The most obvious reason for failure is left till last. Management involvement is something of a catch-all answer and often incorporates many of the other reasons on this list. A list like the one we have just outlined serves as a warning to managers that things can go wrong, even after they have seemingly taken all the right precautionary steps.

Our previous article on due diligence is an excellent place for any manager looking to maximize their chances of a successful transaction and avoiding these pitfalls. Empower collaboration, efficiency, and accountability. See all workflows. Already have an idea who will pay more for a company? Nine times out of ten, a strategic buyer will pay more than a financial buyer. Also, the new company should have a clear picture of how it can create significant change for sustainable business growth.

As a result, the strategic buyer incorporates in his valuation of the company the post-acquisition cash flows, which he hopes will be higher than are currently expected to be, thus ending up valuing the company higher. Such a buyer will typically assume faster revenue growth and reduction of certain costs because the acquiring company will be able to derive the strategic efficiencies from the acquired company.

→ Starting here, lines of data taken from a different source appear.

-- ==== Sys2Proof/Machine/Crate.lean ====
section
/-! DEFINITION. Borzel crates: the header, the section table, job records, envelope, calibration and default sections,
the signature, and the standing-job region, as checks over bytes that name a reason and an offset (15_borzel_crates
R377-R387, R394, R395). -/

namespace Sys2Proof.Machine

/-- Why a crate or standing job fails: the reason code and the offset (R394). -/
structure CrateFail where
  reason : Nat
  off : Nat
  deriving DecidableEq, Repr

namespace Why
def read : Nat := 1
def magic : Nat := 2
def format : Nat := 3
def target : Nat := 4
def header : Nat := 5
def hcrc : Nat := 6
def sectionCrc : Nat := 7
def job : Nat := 8
def signature : Nat := 9
def notVerified : Nat := 10
def envelope : Nat := 11
def limits : Nat := 12
def tableBusy : Nat := 13
def changed : Nat := 14
def unknownSection : Nat := 15
end Why

/-- A check with its reason and offset. -/
def need (b : Bool) (reason off : Nat) : Except CrateFail Unit := if b then .ok () else .error ⟨reason, off⟩

/-- The bytes a crate is read from: the Cellar content, the configured size, the crate's start, and whether the
interface answers at all. -/
structure CrateSrc where
  mem : Mem
  size : Nat
  base : Nat
  broken : Bool

/-- `n` bytes of the crate from offset `off` on; a byte beyond the configured size fails (R377). -/
def CrateSrc.fetch (c : CrateSrc) (off n : Nat) : Except CrateFail (List Byte) :=
  if c.broken then .error ⟨Why.read, off⟩
  else if c.base + off + n > c.size then .error ⟨Why.read, max off (c.size - c.base)⟩
  else .ok (c.mem.cellarBytes (c.base + off) n)

/-- Little-endian fields of a byte list. -/
def u8 (l : List Byte) (i : Nat) : Nat := (l.getD i 0).toNat
def u16 (l : List Byte) (i : Nat) : Nat := leBytes ((l.drop i).take 2)
def u32 (l : List Byte) (i : Nat) : Nat := leBytes ((l.drop i).take 4)

/-- The first byte of a range that is not 0, if any: a reserved field that is set. -/
def firstSet (l : List Byte) (i n : Nat) : Option Nat := ((List.range n).map (i + ·)).find? fun k => u8 l k ≠ 0

/-- Reserved bytes are 0. -/
def needZero (l : List Byte) (i n reason base : Nat) : Except CrateFail Unit :=
  match firstSet l i n with
  | none => .ok ()
  | some k => .error ⟨reason, base + k⟩

/-- An entry of the section table (R379). -/
structure Sect where
  typ : Nat
  idx : Nat
  flags : Nat
  off : Nat
  len : Nat
  crc : Nat
  deriving DecidableEq, Repr

/-- A crate's header and section table (R378, R379). -/
structure Header where
  major : Nat
  signed : Bool
  minRev : Nat
  len : Nat
  jobs : Nat
  sigSlot : Nat
  hcrc : Nat
  sects : List Sect
  deriving DecidableEq, Repr

/-- A type that revision B knows (R380). -/
def knownType (t : Nat) : Bool := decide (1 ≤ t ∧ t ≤ 8)

/-- Entries of the section table from its bytes. -/
def parseSects : Nat → List Byte → List Sect
  | 0, _ => []
  | k + 1, l => ⟨u8 l 0, u8 l 1, u16 l 2, u32 l 4, u32 l 8, u32 l 12⟩ :: parseSects k (l.drop 16)

/-- `SLEN` of R380 for a type. -/
def slenOk (t len : Nat) : Bool :=
  match t with
  | 1 => decide (48 ≤ len ∧ len ≤ 288 ∧ len % 16 = 0)
  | 2 => decide (len ≤ 65536)
  | 3 => decide (len ≤ 65536)
  | 4 => decide (4 ≤ len ∧ len ≤ 16384 ∧ len % 4 = 0)
  | 6 => decide (4 ≤ len ∧ len ≤ 16384 ∧ len % 4 = 0)
  | 7 => decide (8 ≤ len)
  | 8 => decide (4 ≤ len ∧ len % 8 = 4)
  | _ => true

/-- The checks of one entry against the entries before it (R379, R380); `k` is its section number. -/
def checkEntry (h : Header) (before : List Sect) (k : Nat) (e : Sect) : Except CrateFail Unit := do
  let at_ := 64 + 16 * k
  let bound := if h.signed then h.len - 32 else h.len
  if knownType e.typ then
    if e.typ = 1 then
      need (decide (e.idx < h.jobs) && before.all fun b => !(decide (b.typ = 1) && decide (b.idx = e.idx))) Why.header (at_ + 1)
    else if e.typ = 8 then
      need (decide (e.idx < h.jobs) && before.all fun b => !(decide (b.typ = 8) && decide (b.idx = e.idx))) Why.header (at_ + 1)
    else need (decide (e.idx = 0)) Why.header (at_ + 1)
    need (decide (e.flags < 2)) Why.header (at_ + 2)
  need (decide (e.off % 16 = 0 ∧ 64 + 16 * h.sects.length ≤ e.off) &&
    before.all fun b => decide (e.off + e.len ≤ b.off ∨ b.off + b.len ≤ e.off)) Why.header (at_ + 4)
  need (decide (1 ≤ e.len ∧ e.off + e.len ≤ bound) && slenOk e.typ e.len) Why.header (at_ + 8)

/-- The entries in order (R379). -/
def checkEntries (h : Header) : Nat → List Sect → List Sect → Except CrateFail Unit
  | _, _, [] => .ok ()
  | k, before, e :: rest => do
    checkEntry h before k e
    checkEntries h (k + 1) (before ++ [e]) rest

/-- Unknown types: one that is not optional is refused (R387). -/
def checkUnknown : Nat → List Sect → Except CrateFail Unit
  | _, [] => .ok ()
  | k, e :: rest => do
    need (knownType e.typ || decide (e.flags % 2 = 1)) Why.unknownSection (64 + 16 * k)
    checkUnknown (k + 1) rest

/-- Steps 1 to 4 of R388: header, section table, `HCRC`, version rules. -/
def readHeader (c : CrateSrc) : Except CrateFail Header := do
  let b ← c.fetch 0 64
  need (decide (u32 b 0 = 0x5A524F42)) Why.magic 0
  need (decide (u16 b 6 < 2)) Why.header 6
  need (decide (u32 b 8 = 0x4480)) Why.target 8
  let n := u16 b 20
  need (decide (u32 b 16 % 16 = 0 ∧ 64 + 16 * n ≤ u32 b 16)) Why.header 16
  need (decide (1 ≤ n ∧ n ≤ 1024)) Why.header 20
  need (decide (1 ≤ u8 b 22)) Why.header 22
  need (if u16 b 6 = 1 then decide (u8 b 23 ≤ 7) else decide (u8 b 23 = 0)) Why.header 23
  needZero b 32 28 Why.header 0
  let tab ← c.fetch 64 (16 * n)
  let h : Header := ⟨u8 b 4, decide (u16 b 6 = 1), u32 b 12, u32 b 16, u8 b 22, u8 b 23, u32 b 60, parseSects n tab⟩
  checkEntries h 0 [] h.sects
  need ((List.range h.jobs).all fun j => h.sects.any fun e => decide (e.typ = 1) && decide (e.idx = j)) Why.header 22
  need (decide (crc32c (b.take 60 ++ tab) = h.hcrc)) Why.hcrc 60
  need (decide (h.major = 1)) Why.format 4
  need (decide (h.minRev ≤ 2)) Why.target 12
  checkUnknown 0 h.sects
  return h

/-- A section's bytes, after its `SCRC` has been checked. -/
def readSect (c : CrateSrc) (e : Sect) : Except CrateFail (List Byte) := do
  let b ← c.fetch e.off e.len
  need (decide (crc32c b = e.crc)) Why.sectionCrc e.off
  return b

/-- An envelope entry (R383). -/
structure Envelope where
  pitch : Nat
  lead : Nat
  maxRate : Nat
  prodPitch : Nat
  off : Nat
  deriving DecidableEq, Repr

/-- A job record (R382). -/
structure JobRec where
  columns : Nat
  headClass : Nat
  carried : Bool
  layout : Nat
  field : Nat
  fontIdx : Nat
  glyphs : Nat
  waveform : Nat
  calib : Nat
  defaults : Nat
  eFix : Nat
  eCol : Nat
  envs : List Envelope
  off : Nat
  deriving DecidableEq, Repr

/-- A reference of a job record: a section of the type, or 0xFFFF where the table allows none (R382). -/
def refOk (h : Header) (t v : Nat) (optional : Bool) (job : Option Nat) : Bool :=
  if v = 0xFFFF then optional
  else match h.sects[v]? with
    | some e => decide (e.typ = t) && (match job with | some j => decide (e.idx = j) | none => true)
    | none => false

/-- Envelope entries from a job section, checked against those before (R383). -/
def readEnvs (off : Nat) : Nat → List Byte → List Envelope → Except CrateFail (List Envelope)
  | 0, _, acc => .ok acc
  | k + 1, l, acc => do
    need (decide (1 ≤ u16 l 4 ∧ u16 l 4 ≤ 1024)) Why.job (off + 4)
    needZero l 6 2 Why.job off
    need (decide (1 ≤ u32 l 8 ∧ u32 l 8 ≤ 0xFFFFFF)) Why.job (off + 8)
    need (decide (1 ≤ u32 l 12)) Why.job (off + 12)
    need (acc.all fun e => !(decide (e.pitch = u32 l 0) && decide (e.lead = u16 l 4))) Why.job off
    readEnvs (off + 16) k (l.drop 16) (acc ++ [⟨u32 l 0, u16 l 4, u32 l 8, u32 l 12, off⟩])

/-- The JOB section of job `j`, from its bytes (R382). -/
def readJob (h : Header) (j off : Nat) (b : List Byte) : Except CrateFail JobRec := do
  need (decide (1 ≤ u16 b 0 ∧ u16 b 0 ≤ 4096)) Why.job off
  need (decide (u8 b 2 ≤ 1)) Why.job (off + 2)
  need (decide (u8 b 3 ≤ 1)) Why.job (off + 3)
  need (refOk h 2 (u16 b 4) false none) Why.job (off + 4)
  need (refOk h 3 (u16 b 6) true none) Why.job (off + 6)
  need (refOk h 4 (u16 b 8) true none) Why.job (off + 8)
  need (refOk h 5 (u16 b 10) true none) Why.job (off + 10)
  need (refOk h 6 (u16 b 12) false none) Why.job (off + 12)
  need (refOk h 7 (u16 b 14) (decide (u8 b 3 = 0)) none) Why.job (off + 14)
  need (refOk h 8 (u16 b 16) true (some j)) Why.job (off + 16)
  need (decide (1 ≤ u16 b 18 ∧ u16 b 18 ≤ 16 ∧ b.length = 32 + 16 * u16 b 18)) Why.job (off + 18)
  needZero b 26 6 Why.job off
  let envs ← readEnvs (off + 32) (u16 b 18) (b.drop 32) []
  return { columns := u16 b 0, headClass := u8 b 2, carried := decide (u8 b 3 = 1), layout := u16 b 4, field := u16 b 6,
           fontIdx := u16 b 8, glyphs := u16 b 10, waveform := u16 b 12, calib := u16 b 14, defaults := u16 b 16,
           eFix := u32 b 20, eCol := u16 b 24, envs := envs, off := off }

/-- Words of a byte list. -/
def wordsOf : Nat → List Byte → List Word
  | 0, _ => []
  | k + 1, l => word (leBytes (l.take 4)) :: wordsOf k (l.drop 4)

/-- A CALIB section: the sine image and the cam points as words (R385). -/
structure Calib where
  sine : Option (List Word)
  camPoints : Nat
  cams : List Word
  deriving DecidableEq, Repr

/-- A CALIB section from its bytes (R385). -/
def readCalib (off : Nat) (b : List Byte) : Except CrateFail Calib := do
  need (decide (u8 b 0 ≤ 1)) Why.job off
  need (decide (u8 b 1 ≤ 64)) Why.job (off + 1)
  needZero b 2 6 Why.job off
  let sp := u8 b 0
  let cp := u8 b 1
  need (decide (b.length = 8 + 1024 * sp + 16 * cp)) Why.job off
  let sine := if sp = 1 then wordsOf 256 (b.drop 8) else []
  match (List.range sine.length).find? (fun k => (sine.getD k 0) &&& 0xF000F000 ≠ 0) with
  | some k => .error ⟨Why.job, off + 8 + 4 * k⟩
  | none => return ⟨if sp = 1 then some sine else none, cp, wordsOf (4 * cp) (b.drop (8 + 1024 * sp))⟩

/-- The lane's form of a field value register given in its L0 form, or none where the address names no such register
(R386, R401, R423). -/
def fieldReg (n : Nat) (a : Nat) : Option Nat :=
  if 0x9400 ≤ a ∧ a < 0x9500 ∧ a % 4 = 0 then some (a + 0x100 * n)
  else if a = 0xA300 ∨ a = 0xA304 then some (a + 0x10 * n)
  else none

/-- An owner write of the value to the field value register would be accepted (R17): only `CAL_DATE_OVR_Ln` reserves
values, day numbers above 73,048 (R441). -/
def fieldValueOk (a v : Nat) : Bool := if a = 0xA304 then decide (v % 0x20000 ≤ 73048) else true

/-- Address and value pairs, checked in order; `off` is the offset of the first (R386). -/
def readValues (off : Nat) (form : Nat → Option Nat) (okv : Nat → Nat → Bool) (bad : Nat → Nat → CrateFail) :
    Nat → List Byte → Except CrateFail (List (Nat × Word))
  | 0, _ => .ok []
  | k + 1, l =>
    match form (u32 l 0) with
    | none => .error (bad off 0)
    | some a =>
      if okv (u32 l 0) (u32 l 4) then
        match readValues (off + 8) form okv bad k (l.drop 8) with
        | .ok rest => .ok ((a, word (u32 l 4)) :: rest)
        | .error e => .error e
      else .error (bad off 4)

/-- A DEFAULTS section for lane `n`, from its bytes (R386). -/
def readDefaults (n off : Nat) (b : List Byte) : Except CrateFail (List (Nat × Word)) := do
  need (decide (u16 b 0 ≤ 1024 ∧ b.length = 4 + 8 * u16 b 0)) Why.job off
  needZero b 2 2 Why.job off
  readValues (off + 4) (fieldReg n) fieldValueOk (fun o k => ⟨Why.job, o + k⟩) (u16 b 0) (b.drop 4)

/-- The section of number `v`. -/
def Header.sect (h : Header) (v : Nat) : Sect := h.sects.getD v ⟨0, 0, 0, 0, 0, 0⟩

/-- The JOB section of job `j`. -/
def Header.jobSect (h : Header) (j : Nat) : Option Sect := h.sects.find? fun e => decide (e.typ = 1) && decide (e.idx = j)

/-- Step 5 of R388: every `SCRC`, in section order. -/
def checkCrcs (c : CrateSrc) : List Sect → Except CrateFail Unit
  | [] => .ok ()
  | e :: rest => do
    let _ ← readSect c e
    checkCrcs c rest

/-- Step 6 of R388: every JOB, CALIB and DEFAULTS section; DEFAULTS are judged for lane L0. -/
def checkContents (c : CrateSrc) (h : Header) : List Sect → Except CrateFail Unit
  | [] => .ok ()
  | e :: rest => do
    let b ← c.fetch e.off e.len
    match e.typ with
    | 1 => let _ ← readJob h e.idx e.off b
    | 7 => let _ ← readCalib e.off b
    | 8 => let _ ← readDefaults 0 e.off b
    | _ => pure ()
    checkContents c h rest

/-- Step 7 of R388: the signature under the key of `SIG_SLOT`; a slot without a key fails it (R381). -/
def checkSignature (c : CrateSrc) (h : Header) (key : Nat → Option (List Byte)) : Except CrateFail Unit := do
  if h.signed then
    let body ← c.fetch 0 (h.len - 32)
    let mac ← c.fetch (h.len - 32) 32
    match key h.sigSlot with
    | none => .error ⟨Why.signature, h.len - 32⟩
    | some k => need (decide (hmacSha256 k ([0x47, 0x4C, 0x42, 0x5A] ++ body) = mac)) Why.signature (h.len - 32)
  else pure ()

/-- Verification: the seven steps of R388 over the crate. -/
def verifyCrate (c : CrateSrc) (key : Nat → Option (List Byte)) : Except CrateFail Header := do
  let h ← readHeader c
  checkCrcs c h.sects
  checkContents c h h.sects
  checkSignature c h key
  return h

/-- A standing job (R395). -/
structure Standing where
  crate : Nat
  job : Nat
  hcrc : Nat
  nval : Nat
  deriving DecidableEq, Repr

/-- The standing-job region of lane `n`, from its 4,096 bytes: the offset of the first failing field, or the job (R395). -/
def readStanding (n : Nat) (b : List Byte) : Except Nat Standing :=
  if u32 b 0 ≠ 0x4A534C47 then .error 0
  else if u16 b 4 ≠ 1 then .error 4
  else if u8 b 6 ≠ n then .error 6
  else if u8 b 7 ≠ 0 then .error 7
  else if u32 b 8 ≥ 0x20000 then .error 8
  else if u8 b 12 > 254 then .error 12
  else match firstSet b 13 3 with
    | some k => .error k
    | none =>
      if u16 b 20 > 508 then .error 20
      else match firstSet b 22 2 with
        | some k => .error k
        | none =>
          let e := 24 + 8 * u16 b 20
          if u32 b e ≠ crc32c (b.take e) then .error e
          else .ok ⟨u32 b 8, u8 b 12, u32 b 16, u16 b 20⟩

/-- The values of a standing-job region, for lane `n`, each as an owner write would be judged (R386, R396). -/
def standingValues (n : Nat) (b : List Byte) (nval : Nat) : Except CrateFail (List (Nat × Word)) :=
  let form := fun a =>
    if 0x9400 + 0x100 * n ≤ a ∧ a < 0x9500 + 0x100 * n ∧ a % 4 = 0 then some a
    else if a = 0xA300 + 0x10 * n ∨ a = 0xA304 + 0x10 * n then some a
    else none
  readValues 24 form (fun a v => fieldValueOk (if a = 0xA304 + 0x10 * n then 0xA304 else a) v)
    (fun o _ => ⟨Why.job, 0x80000000 + o⟩) nval (b.drop 24)

end Sys2Proof.Machine
end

In contrast to this, a financial buyer will not pay attention to the possible synergies while valuing the company. Identification of the potential target To determine whether a company can be a suitable acquisition target, the acquirer will consider the strategic aspects from 5 different motives. Transaction gap relates to the fact that most mistakes are made before the deal is closed.

Transition gap, on the other hand, relates to the fact that most mistakes are committed after the deal is closed. The business risk to the newly merged entity is particularly high at the beginning of its life.